# Chautauqua



## Monark22 (May 25, 2015)

Heading for the lake fie a few days with the family. Looking to catch a few walleye for the dinner plate, first time up, any tips this time of year?


----------



## c. j. stone (Sep 24, 2006)

If renting w/ a dock, try off that dock(or any dock) late evenings with crawlers!


----------



## Monark22 (May 25, 2015)

Yes we will be near the southern end, shallow end of the lake


----------



## Bluewalleye (Jun 1, 2009)

Are you taking a boat with you? If so I had a friend who was their a few weeks ago that did good down that way on the week edges. He said they got good walleye and some really nice perch as well. Just a simple jig with crawler on it. He said they all taste great.


----------



## kingfisher72 (May 14, 2016)

Gold or brass jigging spoons. 1/2 or 3/4 oz. Also snap jig plastic fluke type baits in baby bass or white. 1/4 or 3/8 ounce usually. Fish the outside edge of the weedline with both. Keep moving along until you encounter a school. if it is slow, push up into the weedbeds and dip jigs into pockets in the weeds like you would for bass.

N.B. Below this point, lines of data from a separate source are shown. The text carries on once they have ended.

-- ==== Sys2Proof/WellFormed.lean ====
section
/-! DEFINITION. Which terms of `Instr` are commands the part can meet. Every operand of a fixed range has a type of
that range, so one check is left: a completed flash burst brings from 1 to 256 bytes (R23). -/

namespace Sys2Proof

/-- The operands of a command lie in the ranges the spec gives them. -/
def WellFormed : Instr → Bool
  | .flashBurstDone data => decide (1 ≤ data.length ∧ data.length ≤ Config.burstBytes)
  | .write _ _ | .read _ _ | .readAgain _ _ | .portReset _ | .prstFall _ | .prstRise _ => true
  | .chipReset _ | .resetRelease _ _ _ _ | .replyArrival _ | .noticeArrival _ => true
  | .openSession _ | .closeSession _ | .deviceInfo _ => true
  | .allocateSlot _ | .openFill _ | .writePlane _ | .closeFill _ | .abandonFill _ | .freeSlot _ | .slotStatus _ => true
  | .libraryStatus _ | .libraryEntry _ | .rescanLibrary _ | .loadPlanes _ | .cancelLoad _ => true
  | .createSequence _ | .appendSteps _ | .removeSteps _ | .setRepeat _ | .sealSequence _ => true
  | .unsealSequence _ | .deleteSequence _ | .sequenceStatus _ | .readSteps _ => true
  | .submit _ | .requestDirect _ | .cancel _ | .cancelContext _ | .cancelFallback _ | .queueStatus _ => true
  | .setHoldLevel _ | .setFallback _ | .clearHalt _ | .resetPlayer _ | .playerStatus _ => true
  | .configureTriggers _ | .trigger _ | .triggerStatus _ | .configureLights _ | .linkStatus _ => true
  | .acceptDirect _ | .showPlane _ | .releaseDirect _ => true
  | .sessionEndPlaneStore _ | .sessionEndLoader _ | .sessionEndSequences _ => true
  | .sessionEndQueue _ | .sessionEndPlayer _ => true
  | .flashAnswerTimeout | .selectRequest | .loadedTaken | .consumptionTaken | .swappedTaken => true
  | .syncPulseEnd | .holdTimerExpiry | .gapTimerExpiry | .faultTaken _ | .linkReportTaken => true
  | .recognisedLevelChange _ _ | .triggerTimeoutExpiry | .drvRdyFall | .drvRdyRise | .answerTimerExpiry => true
  | .loadTransmissionEnd _ | .loadedAnswer | .rejectedAnswer _ | .swappedAnswer | .blankedAnswer => true
  | .lightLimitExpiry _ | .offerWindowExpiry | .showTimerExpiry | .directionByteEnd _ _ | .startToken => true

end Sys2Proof
end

There will also be fish out on the deep mudflats now. Troll in 17-20 fow with cranks. The fish may be suspended up high. Depends on the day. Two colors of leadcore with a realistic perch or firetiger hotntot is a traditional favorite.


----------



## rdramey (Jan 29, 2010)

I love to work the weed beds and weed lines with a Strike King KVD jerkbait, both the swallow and deep divers, depending on the depth, in the natural perch color. Good luck!


----------